Information provided Start Marker
-- ==== Sys2Proof/Machine/Units.lean ====
section
/-! DEFINITION. Release units as shared operations: residues, check descriptors, digests, the release gate, ticket closes, press boundaries,
detections and contract breaches (R93-R134, R140-R174). -/

namespace Sys2Proof.Machine

/-! ## Residues (R103, R104) -/

/-- The residue of an integer, 0 to p - 1 (R103). Of a 128-bit accumulator it is res128 (R104). -/
def res (v : Int) : Nat := (v % (p61 : Int)).toNat
/-- A residue times 2^e (R104). -/
def mulpow2 (r : Nat) (e : Int) : Nat := r * 2 ^ (e % 61).toNat % p61
/-- The terms of a digest of R116 from ordinal `q` on: each residue shifted by its ordinal. -/
def ordSum (q : Nat) (l : List Nat) : Nat := l.zipIdx.foldl (fun a e => (a + mulpow2 e.1 (q + e.2)) % p61) 0
/-- A digest of R116 so far and its next ordinal, with further terms. -/
def ordFold (x : Nat × Nat) (l : List Nat) : Nat × Nat := ((x.1 + ordSum x.2 l) % p61, x.2 + l.length)
/-- A 64-bit value as two payload words, low word first. -/
def w64 (v : Nat) : List Nat := [v % 2 ^ 32, v / 2 ^ 32 % 2 ^ 32]
/-- The sum of a list of integers. -/
def sumInt (l : List Int) : Int := l.foldl (· + ·) 0
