-- ==== Sys2Proof/Machine/Place.lean ====
section
/-! DEFINITION. Re-placement: fills, replay on the new carrier, the rewritten deckle map, and what follows when no spare is left
(R58, R117, R256-R267). -/

namespace Sys2Proof.Machine

/-! ## The map's consistency (R24, R257) -/

/-- The active Vat's copy of a die's slice is compared with the agent's own: when they differ the copy is reloaded from the agent, and DECKLE_MISMATCH
    is counted (R24). -/
def State.checkDeckle (s : State) (d : Nat) : State :=
  if isCompute d && tget {} s.sh.deckleCopy d != s.slice d then
    (s.modSh fun x => { x with deckleCopy := tset {} x.deckleCopy d (s.slice d) }).vatCount (dieSource d 9) default
  else s
/-- A valid home entry names one SERVICE entry that carries its own logical core (R257). -/
def State.homeAgrees (s : State) (d i : Nat) : Bool :=
  let w := tget 0 (s.die d).home i
  !bit w 31 || s.lcOf (bits w 0 16) == some (bits w 17 14)
/-- The check of R257 on a die's slice after a change: a violation is counted at DECKLE_MISMATCH of the home die, and R24 applies. -/
def State.checkHome (s : State) (d : Nat) : State :=
  if (List.range 144).all (s.homeAgrees d) then s else (s.checkDeckle d).agentCount d (dieSource d 9) default
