/-! ## Crash dumps (R448-R450) -/

/-- Bytes of a unit's image (Table 14.7). -/
def imageSize (u : DumpUnit) : Nat :=
  if u.kind = 0 then 0xC000 else if u.kind = 1 then 0x4000 else if u.kind = 2 then 0x4000 else if u.kind = 3 then 0x10000 else u.length
/-- A unit names a core, for kinds 0, 1 and 4. -/
def coreUnit (u : DumpUnit) : Bool := u.kind == 0 || u.kind == 1 || u.kind == 4
/-- The die of a unit: a core's, a cluster's (die * 12 + cluster), or the die itself. -/
def unitDie (u : DumpUnit) : Nat := if u.kind = 2 then u.unit / 12 else if u.kind = 3 then u.unit else coreDie u.unit
/-- A unit that DUMP may name: it exists, its die is enabled, and a scratchpad range lies in the scratchpad in 64-byte units. -/
def State.unitOk (s : State) (u : DumpUnit) : Bool :=
  decide (u.kind < 5) && decide (unitDie u < 96) && (!coreUnit u || validCore u.unit) && s.enabled (unitDie u) &&
  (u.kind != 4 || (u.offset % 64 == 0 && u.length % 64 == 0 && decide (0 < u.length) && decide (u.offset + u.length ≤ s.pkg.spad)))
/-- A unit is in reset. -/
def State.unitResets (s : State) (u : DumpUnit) : Bool :=
  if coreUnit u then (s.core u.unit).resetting
  else if u.kind = 2 then (clusterCores (unitDie u) (u.unit % 12)).all fun p => (s.core p).resetting
  else (dieCores (unitDie u)).all fun p => (s.core p).resetting
/-- A unit is frozen, held, fenced, parked or globally stopped (R448). -/
def State.unitStill (s : State) (u : DumpUnit) : Bool :=
  let d := unitDie u
  (s.die d).stopLatch || s.unitResets u ||
  (if coreUnit u then s.stopped u.unit || decide (2 ≤ physState (s.phys u.unit))
   else if u.kind = 2 then (s.die d).fences.contains (u.unit % 12)
   else (List.range 12).all fun c => (s.die d).fences.contains c)
/-- A dump runs, by command or for a hang. -/
def State.dumping (s : State) : Bool := s.dbg.dumpAuto || s.running 0x0C08 0
/-- The next unit that is not in reset is scanned; those in reset are marked UNREADABLE with status 3 (R449, Table 14.14). The dump ends at the
    last whole image that its buffer of 8 MiB holds (R450). -/
def State.nextScan : Nat → State → State
  | 0, s => s
  | n + 1, s => match s.dbg.dumpTodo with
    | [] => s
    | u :: l =>
      if 0x800000 < 16 * (s.dbg.dumpDir.length + 1) + s.dbg.dumpNext + imageSize u then
        s.modDbg fun g => { g with dumpTodo := [], truncated := true }
      else if s.unitResets u then
        nextScan n (s.modDbg fun g =>
          { g with dumpTodo := l, dumpDir := g.dumpDir ++ [(u.kind, 3, u.unit, u.offset, imageSize u)], dumpNext := g.dumpNext + imageSize u
                   unreadable := g.unreadable || g.gstop.isSome })
      else s.emit (.scan u.kind u.unit)
/-- A dump with no unit left to scan is held, DUMP_DONE is written and the command completes; after a hang's capture the core reset starts. -/
def State.endDump (s : State) : State :=
  if s.dbg.dumpTodo.isEmpty && s.dumping then
    let v := s.draw
    let s := v.2
    let id := Config.dumpId v.1 % 65536
    let bad := (s.dbg.dumpDir.filter fun e => e.2.1 != 0).length
    let lock := s.sh.runs.any fun x => x.opcode == 0x0C08 && x.arg == 1
    let auto := s.dbg.dumpAuto
    let s := (s.modDbg fun g => { g with dumpHeld := some (id, lock), dumpAuto := false }).record 0x0E04 0 s.hubRegion id s.dbg.dumpDir.length bad
    let s := s.endOp 0x0C08 0 stOk [(16, id), (16, bad)]
    if auto then each ((s.cores.filter fun e => e.2.hung).map (·.1)) (fun s p => s.hangReset p) s else s
  else s
/-- Goes on with a dump. -/
def State.goDump (s : State) : State := (State.nextScan s.dbg.dumpTodo.length s).endDump
/-- DUMP (R448-R450). -/
def execDump (rq : Req) (lock : Nat) (units : List DumpUnit) (s : State) : Host.Outcome State Fault Refusal :=
  .next (s.command (.dump rq lock units) rq { code := 0x0C08, least := .operator, kind := .other, debug := true } []
      (decide (lock ≤ 1) && decide (0 < units.length) && decide (units.length ≤ 41) && units.all s.unitOk) fun s =>
    if s.dumping || (match s.dbg.dumpHeld with | some x => x.2 | none => false) || !units.all s.unitStill then s.finish rq 0x0C08 stBusy [] []
    else ((s.modDbg fun g => { g with dumpHeld := none, dumpBytes := [], dumpDir := [], dumpNext := 0, truncated := false, dumpTodo := units }).beginRun
      rq 0x0C08 0 lock []).goDump)
/-- The automatic dump of a hang: the core pipeline and the tap (Table 8.7 step 2); skipped while a locked dump is held. -/
def State.autoDump (s : State) (p : Nat) : State :=
  let units : List DumpUnit := [{ kind := 0, unit := p, offset := 0, length := 0 }, { kind := 1, unit := p, offset := 0, length := 0 }]
  if s.dbg.dumpAuto then s.modDbg fun g => { g with dumpTodo := g.dumpTodo ++ units }
  else if s.running 0x0C08 0 || (match s.dbg.dumpHeld with | some x => x.2 | none => false) then s
  else
    (s.modDbg fun g =>
      { g with dumpAuto := true, dumpHeld := none, dumpBytes := [], dumpDir := [], dumpNext := 0, truncated := false, dumpTodo := units }).goDump
/-- A core marked UNREADABLE under a hold other than a global stop is fenced with CAUSE 0x3F; under a stop the stop cannot resume (R447, R449). -/
def State.markUnreadable (s : State) (u : DumpUnit) : State :=
  if s.dbg.gstop.isSome then s.modDbg fun g => { g with unreadable := true }
  else if !coreUnit u || 2 ≤ physState (s.phys u.unit) then s
  else if (s.lcOf u.unit).isSome then s.planReplace u.unit 0x3F false
  else s.fenceCore u.unit 2 0x3F
/-- The scan of the front unit ends with a status, its image stored when good and zero-filled otherwise. -/
def State.unitDone (s : State) (status : Nat) (image : List Byte) : State :=
  match s.dbg.dumpTodo with
  | [] => s
  | u :: l =>
    if !s.dumping then s
    else
      let lo := s.dbg.dumpNext
      let n := imageSize u
      let keep := s.dbg.dumpBytes.filter fun e => e.1 < lo
      let s := s.modDbg fun g =>
        { g with dumpTodo := l, dumpDir := g.dumpDir ++ [(u.kind, status, u.unit, u.offset, n)], dumpNext := lo + n
                 dumpBytes := if status = 0 then tput (0 : Byte) keep lo (image.take n) else keep }
      (if status = 0 then s else s.markUnreadable u).goDump
/-- DUMP_UNIT_DONE (R449): the unit's marker returns, intact or altered. -/
def execDumpUnitDone (markerOk : Bool) (image : List Byte) (s : State) : Host.Outcome State Fault Refusal :=
  .next (s.unitDone (if markerOk then 0 else 2) image)
/-- DUMP_UNIT_TIMEOUT (R449). -/
def execDumpUnitTimeout (s : State) : Host.Outcome State Fault Refusal := .next (s.unitDone 1 [])
/-- FELT_DUMP (R448): bytes of the unit being scanned arrive at the active Vat. -/
def execFeltDump (h : Hdr) (off : Nat) (bytes : List Byte) (s : State) : Host.Outcome State Fault Refusal :=
  .next (s.recvVat (.feltDump h off bytes) h 0xC3 fun s =>
    match s.dbg.dumpTodo with
    | u :: _ =>
      if s.dumping && decide (off + bytes.length ≤ imageSize u) then
        s.modDbg fun g => { g with dumpBytes := tput (0 : Byte) g.dumpBytes (g.dumpNext + off) bytes }
      else s
    | [] => s)
/-- A directory entry's 16 bytes as one number (R450). -/
def dirNum (e : Nat × Nat × Nat × Nat × Nat) : Nat :=
  packFields [(8, e.1), (8, e.2.1), (16, e.2.2.1), (32, e.2.2.2.1), (32, e.2.2.2.2), (32, 0)]
/-- The dump buffer as it reads: the directory, then the images in its order (R450). -/
def State.dumpByte (s : State) (off : Nat) : Nat :=
  let n := 16 * s.dbg.dumpDir.length
  if off < n then match s.dbg.dumpDir[off / 16]? with | some e => bits (dirNum e) (off % 16 * 8) 8 | none => 0
  else (tget (0 : Byte) s.dbg.dumpBytes (off - n)).toNat
/-- DUMP_READ (R450). -/
def execDumpRead (rq : Req) (off unlock : Nat) (s : State) : Host.Outcome State Fault Refusal :=
  .next (s.command (.dumpRead rq off unlock) rq { code := 0x0C09, least := .operator, kind := .read, debug := true } [] (decide (unlock ≤ 1) &&
    decide (off < 0x800000)) fun s =>
    match s.dbg.dumpHeld with
    | none => s.finish rq 0x0C09 stNotReady [] []
    | some (id, _) =>
      let n := min 448 (16 * s.dbg.dumpDir.length + s.dbg.dumpNext - off)
      let s := if unlock = 1 then s.modDbg fun g => { g with dumpHeld := some (id, false) } else s
      s.finish rq 0x0C09 stOk [] ((List.range n).map fun i => (8, s.dumpByte (off + i))))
Information provided End Marker
Output each line exactly, from the first line of the data down to the line that contains "(R103, R104) -/", both included.

__Solution to this task__
-- ==== Sys2Proof/Machine/Units.lean ====
section
/-! DEFINITION. Release units as shared operations: residues, check descriptors, digests, the release gate, ticket closes, press boundaries,
detections and contract breaches (R93-R134, R140-R174). -/

namespace Sys2Proof.Machine

/-! ## Residues (R103, R104) -/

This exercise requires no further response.